-- ==== Sys2Proof/Machine/Bsn.lean ====
section
/-! DEFINITION. Bsn.lean: Basin (chapter 07): pools, allocation, back-pressure, releases by software and the age scan. -/
namespace Sys2Proof.Machine

/-! ### Pools (R147, R149, R152) -/

/-- Buffer size of a pool. -/
def poolSize : Nat → Nat
  | 0 => 256 | 1 => 1024 | 2 => 2048 | _ => 9728

/-- Taken buffers of a pool that a share holds: 0 scheduled, 1 lossless, 2 best effort, 3 gateway reserve. -/
def State.usedBy (s : State) (i q share : Nat) : Nat :=
  (s.bsn.bufs.filter fun b => b.taken && b.slice == i && b.pool == q && b.rank == share).length

/-- Buffers on a pool's free list: neither taken nor withdrawn. -/
def State.freeCount (s : State) (i q : Nat) : Nat :=
  s.get (BSN.POOL_CNT_COUNT i q) - (s.bsn.bufs.filter fun b => (b.taken || b.withdrawn) && b.slice == i && b.pool == q).length

/-- The reserve of rank 0 or 1 in a pool. -/
def State.reserve (s : State) (i q rank : Nat) : Nat :=
  if rank = 0 then s.get (BSN.RSV_SCHED i q) else if rank = 1 then s.get (BSN.RSV_LL i q) else 0

/-- The gateway reserve: pool 0 of slice 15 (R149). -/
def State.gwReserve (s : State) (i q : Nat) : Nat := if i = 15 ∧ q = 0 then s.get (BSN.GW_RSV_COUNT 15) else 0

/-- shared_free of a pool (R149). -/
def State.sharedFree (s : State) (i q : Nat) : Nat :=
  let inUse := (s.usedBy i q 0 - s.reserve i q 0) + (s.usedBy i q 1 - s.reserve i q 1) + s.usedBy i q 2
  min (s.freeCount i q) (s.get (BSN.POOL_CNT_COUNT i q) - s.reserve i q 0 - s.reserve i q 1 - s.gwReserve i q - inUse)

/-- The share from which a pool serves a request of a rank; `gw` marks the gateway message source (R149). -/
def State.tryPool (s : State) (i rank : Nat) (gw : Bool) (q : Nat) : Option Nat :=
  if s.freeCount i q = 0 then none
  else if rank < 2 ∧ s.usedBy i q rank < s.reserve i q rank then some rank
  else if gw ∧ q = 0 ∧ s.usedBy i 0 3 < s.gwReserve i 0 then some 3
  else if 0 < s.sharedFree i q then some rank
  else none

/-- Pools from the smallest fitting one upwards. -/
def fitting (len : Nat) : List Nat := [0, 1, 2, 3].filter fun q => decide (len ≤ poolSize q)

/-- The pool and share that serve a request (R149). -/
def State.findPool (s : State) (i rank len : Nat) (gw : Bool) : Option (Nat × Nat) :=
  (fitting len).findSome? fun q => (s.tryPool i rank gw q).map fun share => (q, share)

/-- The first index at or above n that is not withdrawn; the pool has no more than `fuel` withdrawn buffers. -/
def State.skipWithdrawn (s : State) (i q : Nat) : Nat → Nat → Nat
  | 0, n => n
  | fuel + 1, n =>
    if s.bsn.bufs.any fun b => b.withdrawn && b.slice == i && b.pool == q && b.idx == n then s.skipWithdrawn i q fuel (n + 1) else n

/-- The buffer at the head of a pool's free list: the never-taken ones first, then the released ones in their order (R152). -/
def State.popFree (s : State) (i q : Nat) : Nat × State :=
  let n := s.skipWithdrawn i q (s.bsn.bufs.length + 1) (assocD s.bsn.nextIdx (4 * i + q) 0)
  if n < s.get (BSN.POOL_CNT_COUNT i q) then (n, { s with bsn := { s.bsn with nextIdx := assocSet s.bsn.nextIdx (4 * i + q) (n + 1) } })
  else match s.bsn.freed.find? fun x => x.1 == i && x.2.1 == q with
    | some x => (x.2.2, { s with bsn := { s.bsn with freed := s.bsn.freed.erase x } })
    | none => (0, s)

/-- The bytes of a frame without its SecTAG, as a buffer holds them (R247). -/
def Frame.unsecured (f : Frame) : Frame :=
  if f.secLen = 0 then f else
  { f with data := cutBytes f.data f.secOff f.secLen, secLen := 0,
           parse := { f.parse with ptpOff := f.parse.ptpOff.map fun p => if f.secOff ≤ p then p - f.secLen else p } }

/-- A frame takes the buffer at the head of a pool's free list (R152); allocations and fallbacks are counted (Table 7.5). -/
def State.takeBuf (s : State) (f : Frame) (q share : Nat) : State :=
  let (idx, s) := s.popFree f.inPort q
  let old := s.buf? f.inPort q idx
  let gen := match old with | some b => b.gen | none => 0
  let b : Buf := { slice := f.inPort, pool := q, idx := idx, gen := gen, rank := share, taken := true, fid := f.fid }
  let s := if old.isSome then s.putBuf b else { s with bsn := { s.bsn with bufs := s.bsn.bufs ++ [b] } }
  let s := (s.putFrame { f.unsecured with handle := some (q, idx, gen), waiting := false, allocAt := s.tim.ticks,
                                          ts := if f.inPort = 15 ∧ f.src ≠ 0 then s.nowQ else f.ts }).bump (BSN.ALLOC_CNT f.inPort)
  if (fitting f.len).head? = some q then s else s.bump (BSN.FALLBACK_CNT f.inPort)

/-! ### Back-pressure (R87, R157) -/

/-- LL_OCC of an input and class (R157). -/
def State.llOcc (s : State) (i c : Nat) : Nat :=
  s.bsn.bufs.foldl (fun n b =>
    if b.taken && b.slice == i then
      match s.frame? b.fid with
      | some f => if f.tc = c then n + (f.len + 63) / 64 * 64 else n
      | none => n
    else n) 0

/-- Has the frame reached its allocation point (R148)? -/
def Frame.ready (f : Frame) : Bool :=
  f.handle.isNone && (if 14 ≤ f.inPort then f.stage == .arriving && !f.icvWait else f.stage == .passed && (f.cutThrough || (f.tail && !f.icvWait)))

/-- An earlier frame of the input waits at the head of the arrival store (R151). -/
def State.blocked (s : State) (f : Frame) : Bool :=
  decide (f.inPort < 14) && s.frames.any fun g => g.waiting && g.inPort == f.inPort && decide (g.fid < f.fid)

/-- A frame of the class waits in the arrival store: at its head, or behind the one that stands there (R151). -/
def State.waits (s : State) (i c : Nat) : Bool :=
  s.frames.any fun f => f.inPort == i && f.tc == c && (f.waiting || (f.ready && s.blocked f))

/-- A PFC frame is queued; changes of one tick share one frame (R87). -/
def State.pfcQueue (s : State) (p : Nat) (mask xoff : BitVec 8) : State :=
  let m := s.mac p
  s.setMac p { m with pfcQ := match m.pfcQ.getLast? with
    | some q => if q.at_ = s.tim.wt then m.pfcQ.dropLast ++ [PfcOut.mk (q.mask ||| mask) ((q.xoff &&& ~~~mask) ||| xoff) q.at_]
                else m.pfcQ ++ [PfcOut.mk mask xoff s.tim.wt]
    | none => [PfcOut.mk mask xoff s.tim.wt] }

/-- The MAC is told a change of XOFF: PFC_STATE follows, and a PFC frame is queued, except on a paired port whose unit does not
drive (R87, R275). -/
def State.pfcChange (s : State) (i : Nat) (mask xoff : BitVec 8) : State :=
  let t := word (s.get (BSN.XOFF_STATE_TC i))
  let s := s.set (MAC.PFC_STATE_TX_XOFF i) t.toNat
  if s.shadowPort i then s else s.pfcQueue i mask xoff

_ _ _ _ _ _ _

[What you are asked to do]
Every line in the entries above that has the word "head" should be identified and copied.

[Written answer]
/-- The buffer at the head of a pool's free list: the never-taken ones first, then the released ones in their order (R152). -/
/-- A frame takes the buffer at the head of a pool's free list (R152); allocations and fallbacks are counted (Table 7.5). -/
  if (fitting f.len).head? = some q then s else s.bump (BSN.FALLBACK_CNT f.inPort)
/-- An earlier frame of the input waits at the head of the arrival store (R151). -/
/-- A frame of the class waits in the arrival store: at its head, or behind the one that stands there (R151). -/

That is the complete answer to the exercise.